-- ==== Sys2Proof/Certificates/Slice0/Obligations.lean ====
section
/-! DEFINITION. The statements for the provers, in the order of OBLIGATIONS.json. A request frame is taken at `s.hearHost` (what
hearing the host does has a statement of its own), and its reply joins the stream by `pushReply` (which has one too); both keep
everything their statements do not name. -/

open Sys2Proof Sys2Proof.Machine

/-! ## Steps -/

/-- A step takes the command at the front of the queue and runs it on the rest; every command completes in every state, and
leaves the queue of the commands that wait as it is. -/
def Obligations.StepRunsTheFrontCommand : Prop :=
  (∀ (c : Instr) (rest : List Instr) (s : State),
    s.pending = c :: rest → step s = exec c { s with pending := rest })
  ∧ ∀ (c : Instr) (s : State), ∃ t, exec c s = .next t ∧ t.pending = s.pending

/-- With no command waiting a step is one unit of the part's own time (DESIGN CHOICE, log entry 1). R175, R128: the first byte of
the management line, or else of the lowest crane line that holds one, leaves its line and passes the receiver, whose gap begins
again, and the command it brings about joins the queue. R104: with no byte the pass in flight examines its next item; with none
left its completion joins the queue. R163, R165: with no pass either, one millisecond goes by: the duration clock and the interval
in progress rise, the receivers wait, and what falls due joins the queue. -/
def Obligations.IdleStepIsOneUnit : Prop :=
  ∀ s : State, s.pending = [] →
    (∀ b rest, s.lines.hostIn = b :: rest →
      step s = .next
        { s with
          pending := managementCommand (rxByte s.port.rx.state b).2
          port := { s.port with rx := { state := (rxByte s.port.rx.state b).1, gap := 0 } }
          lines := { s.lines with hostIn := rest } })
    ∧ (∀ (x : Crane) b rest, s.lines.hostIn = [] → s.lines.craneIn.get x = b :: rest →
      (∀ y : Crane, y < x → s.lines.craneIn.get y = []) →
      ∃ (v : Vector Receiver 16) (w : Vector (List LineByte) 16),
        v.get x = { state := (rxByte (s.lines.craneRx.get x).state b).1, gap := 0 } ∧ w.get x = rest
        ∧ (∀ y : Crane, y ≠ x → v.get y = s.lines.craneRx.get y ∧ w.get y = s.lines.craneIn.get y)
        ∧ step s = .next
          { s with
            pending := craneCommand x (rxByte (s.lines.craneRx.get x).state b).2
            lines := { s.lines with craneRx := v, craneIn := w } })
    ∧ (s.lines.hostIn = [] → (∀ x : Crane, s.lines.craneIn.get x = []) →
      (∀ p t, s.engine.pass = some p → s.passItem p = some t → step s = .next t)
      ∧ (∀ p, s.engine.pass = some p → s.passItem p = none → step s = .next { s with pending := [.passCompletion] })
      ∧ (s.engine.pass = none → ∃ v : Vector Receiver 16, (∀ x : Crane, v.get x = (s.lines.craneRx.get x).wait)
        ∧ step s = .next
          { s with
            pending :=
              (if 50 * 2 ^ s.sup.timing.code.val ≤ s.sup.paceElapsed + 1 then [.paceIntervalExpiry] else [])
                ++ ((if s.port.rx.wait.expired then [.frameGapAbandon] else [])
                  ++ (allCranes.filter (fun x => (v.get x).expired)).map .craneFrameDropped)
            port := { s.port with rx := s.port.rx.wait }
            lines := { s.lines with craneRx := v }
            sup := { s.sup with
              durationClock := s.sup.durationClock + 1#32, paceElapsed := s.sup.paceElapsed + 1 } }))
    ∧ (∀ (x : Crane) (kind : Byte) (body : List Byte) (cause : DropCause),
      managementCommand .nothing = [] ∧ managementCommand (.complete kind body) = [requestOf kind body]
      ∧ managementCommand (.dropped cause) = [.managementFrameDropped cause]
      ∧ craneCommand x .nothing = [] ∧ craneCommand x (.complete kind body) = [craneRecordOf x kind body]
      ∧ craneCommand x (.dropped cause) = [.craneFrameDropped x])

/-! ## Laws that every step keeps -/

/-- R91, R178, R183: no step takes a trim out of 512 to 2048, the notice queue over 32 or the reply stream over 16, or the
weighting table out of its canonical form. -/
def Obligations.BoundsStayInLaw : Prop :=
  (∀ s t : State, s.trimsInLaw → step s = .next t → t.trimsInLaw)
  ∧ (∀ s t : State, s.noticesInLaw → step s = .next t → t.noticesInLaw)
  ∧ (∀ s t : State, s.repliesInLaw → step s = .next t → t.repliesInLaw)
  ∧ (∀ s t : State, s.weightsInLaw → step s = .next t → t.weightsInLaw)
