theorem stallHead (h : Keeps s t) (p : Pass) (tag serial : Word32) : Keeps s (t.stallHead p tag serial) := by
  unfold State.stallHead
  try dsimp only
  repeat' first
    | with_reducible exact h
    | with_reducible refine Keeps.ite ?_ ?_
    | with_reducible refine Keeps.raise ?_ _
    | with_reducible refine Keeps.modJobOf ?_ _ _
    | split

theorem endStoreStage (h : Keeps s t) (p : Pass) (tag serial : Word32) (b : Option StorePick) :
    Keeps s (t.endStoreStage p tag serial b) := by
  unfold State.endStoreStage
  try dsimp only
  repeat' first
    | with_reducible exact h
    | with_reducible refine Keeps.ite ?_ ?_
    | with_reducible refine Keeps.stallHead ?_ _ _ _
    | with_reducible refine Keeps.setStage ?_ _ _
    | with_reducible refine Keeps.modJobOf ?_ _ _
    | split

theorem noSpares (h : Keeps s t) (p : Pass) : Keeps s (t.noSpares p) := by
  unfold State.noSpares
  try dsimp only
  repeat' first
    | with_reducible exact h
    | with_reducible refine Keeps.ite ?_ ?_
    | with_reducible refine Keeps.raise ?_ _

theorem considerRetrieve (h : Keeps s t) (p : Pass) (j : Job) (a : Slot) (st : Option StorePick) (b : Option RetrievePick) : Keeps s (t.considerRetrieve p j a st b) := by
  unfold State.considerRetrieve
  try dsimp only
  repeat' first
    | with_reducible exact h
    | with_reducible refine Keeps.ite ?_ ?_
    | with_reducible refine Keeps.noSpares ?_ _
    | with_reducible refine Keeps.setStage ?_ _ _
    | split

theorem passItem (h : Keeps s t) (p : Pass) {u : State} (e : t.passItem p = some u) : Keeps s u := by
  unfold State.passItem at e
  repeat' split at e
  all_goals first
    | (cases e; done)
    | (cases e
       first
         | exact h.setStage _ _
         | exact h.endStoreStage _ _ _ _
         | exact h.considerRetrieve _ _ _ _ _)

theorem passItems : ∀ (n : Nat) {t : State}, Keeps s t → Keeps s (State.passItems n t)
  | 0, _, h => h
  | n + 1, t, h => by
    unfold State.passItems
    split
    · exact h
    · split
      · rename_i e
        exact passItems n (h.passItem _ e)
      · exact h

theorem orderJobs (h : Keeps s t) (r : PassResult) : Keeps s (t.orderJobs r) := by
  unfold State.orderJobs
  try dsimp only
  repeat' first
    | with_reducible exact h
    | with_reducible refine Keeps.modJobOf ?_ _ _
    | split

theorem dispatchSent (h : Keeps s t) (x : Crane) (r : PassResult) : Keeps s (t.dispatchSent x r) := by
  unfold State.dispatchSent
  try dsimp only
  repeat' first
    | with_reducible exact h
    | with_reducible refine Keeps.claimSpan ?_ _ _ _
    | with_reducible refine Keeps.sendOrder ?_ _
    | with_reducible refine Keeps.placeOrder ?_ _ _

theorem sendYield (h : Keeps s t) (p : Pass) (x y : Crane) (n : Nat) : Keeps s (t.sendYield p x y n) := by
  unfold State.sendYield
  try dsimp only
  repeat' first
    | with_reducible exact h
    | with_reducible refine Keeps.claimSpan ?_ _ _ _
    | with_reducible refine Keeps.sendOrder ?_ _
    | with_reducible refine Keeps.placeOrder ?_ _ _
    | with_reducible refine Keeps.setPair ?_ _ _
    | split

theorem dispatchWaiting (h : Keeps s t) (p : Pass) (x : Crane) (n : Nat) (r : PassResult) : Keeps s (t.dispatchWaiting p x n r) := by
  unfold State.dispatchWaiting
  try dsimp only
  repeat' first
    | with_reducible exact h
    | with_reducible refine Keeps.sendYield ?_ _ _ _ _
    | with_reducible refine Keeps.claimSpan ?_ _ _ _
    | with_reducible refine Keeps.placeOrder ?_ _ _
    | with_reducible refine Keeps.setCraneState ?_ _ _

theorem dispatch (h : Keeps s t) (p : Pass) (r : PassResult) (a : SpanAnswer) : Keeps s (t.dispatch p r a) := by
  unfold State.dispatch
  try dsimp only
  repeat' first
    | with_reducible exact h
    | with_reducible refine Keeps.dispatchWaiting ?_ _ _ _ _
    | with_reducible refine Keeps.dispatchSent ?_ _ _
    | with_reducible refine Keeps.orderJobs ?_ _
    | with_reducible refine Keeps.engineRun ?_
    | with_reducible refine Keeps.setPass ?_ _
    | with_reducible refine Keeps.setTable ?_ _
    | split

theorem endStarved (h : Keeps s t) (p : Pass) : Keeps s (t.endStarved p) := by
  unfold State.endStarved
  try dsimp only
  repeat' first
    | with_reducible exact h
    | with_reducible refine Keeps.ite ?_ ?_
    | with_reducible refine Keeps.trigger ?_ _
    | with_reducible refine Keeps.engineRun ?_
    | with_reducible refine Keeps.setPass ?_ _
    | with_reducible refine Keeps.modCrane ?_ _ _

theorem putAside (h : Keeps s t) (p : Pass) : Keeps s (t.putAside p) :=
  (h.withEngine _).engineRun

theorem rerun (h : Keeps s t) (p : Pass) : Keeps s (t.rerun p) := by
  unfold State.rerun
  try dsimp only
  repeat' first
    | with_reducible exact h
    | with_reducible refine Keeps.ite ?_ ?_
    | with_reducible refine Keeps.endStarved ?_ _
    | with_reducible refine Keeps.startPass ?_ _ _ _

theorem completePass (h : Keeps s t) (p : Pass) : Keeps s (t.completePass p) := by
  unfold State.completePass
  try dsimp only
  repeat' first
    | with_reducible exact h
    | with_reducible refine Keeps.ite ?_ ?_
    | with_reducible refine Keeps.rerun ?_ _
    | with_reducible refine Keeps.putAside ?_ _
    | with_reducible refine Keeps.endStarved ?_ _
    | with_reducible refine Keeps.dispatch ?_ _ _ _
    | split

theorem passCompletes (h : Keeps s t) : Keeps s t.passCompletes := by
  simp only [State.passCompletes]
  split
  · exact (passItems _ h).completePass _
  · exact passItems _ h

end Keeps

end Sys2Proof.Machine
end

_WHAT YOU SHOULD DO_. Reproduce, character for character, only the lines of the preceding data that start at the line with "s.pending = [] →" and end at the line with "s.lines.craneIn.get x = []) →", both included.

_RESULT OF THIS EXERCISE_.
  ∀ s : State, s.pending = [] →
    (∀ b rest, s.lines.hostIn = b :: rest →
      step s = .next
        { s with
          pending := managementCommand (rxByte s.port.rx.state b).2
          port := { s.port with rx := { state := (rxByte s.port.rx.state b).1, gap := 0 } }
          lines := { s.lines with hostIn := rest } })
    ∧ (∀ (x : Crane) b rest, s.lines.hostIn = [] → s.lines.craneIn.get x = b :: rest →
      (∀ y : Crane, y < x → s.lines.craneIn.get y = []) →
      ∃ (v : Vector Receiver 16) (w : Vector (List LineByte) 16),
        v.get x = { state := (rxByte (s.lines.craneRx.get x).state b).1, gap := 0 } ∧ w.get x = rest
        ∧ (∀ y : Crane, y ≠ x → v.get y = s.lines.craneRx.get y ∧ w.get y = s.lines.craneIn.get y)
        ∧ step s = .next
          { s with
            pending := craneCommand x (rxByte (s.lines.craneRx.get x).state b).2
            lines := { s.lines with craneRx := v, craneIn := w } })
    ∧ (s.lines.hostIn = [] → (∀ x : Crane, s.lines.craneIn.get x = []) →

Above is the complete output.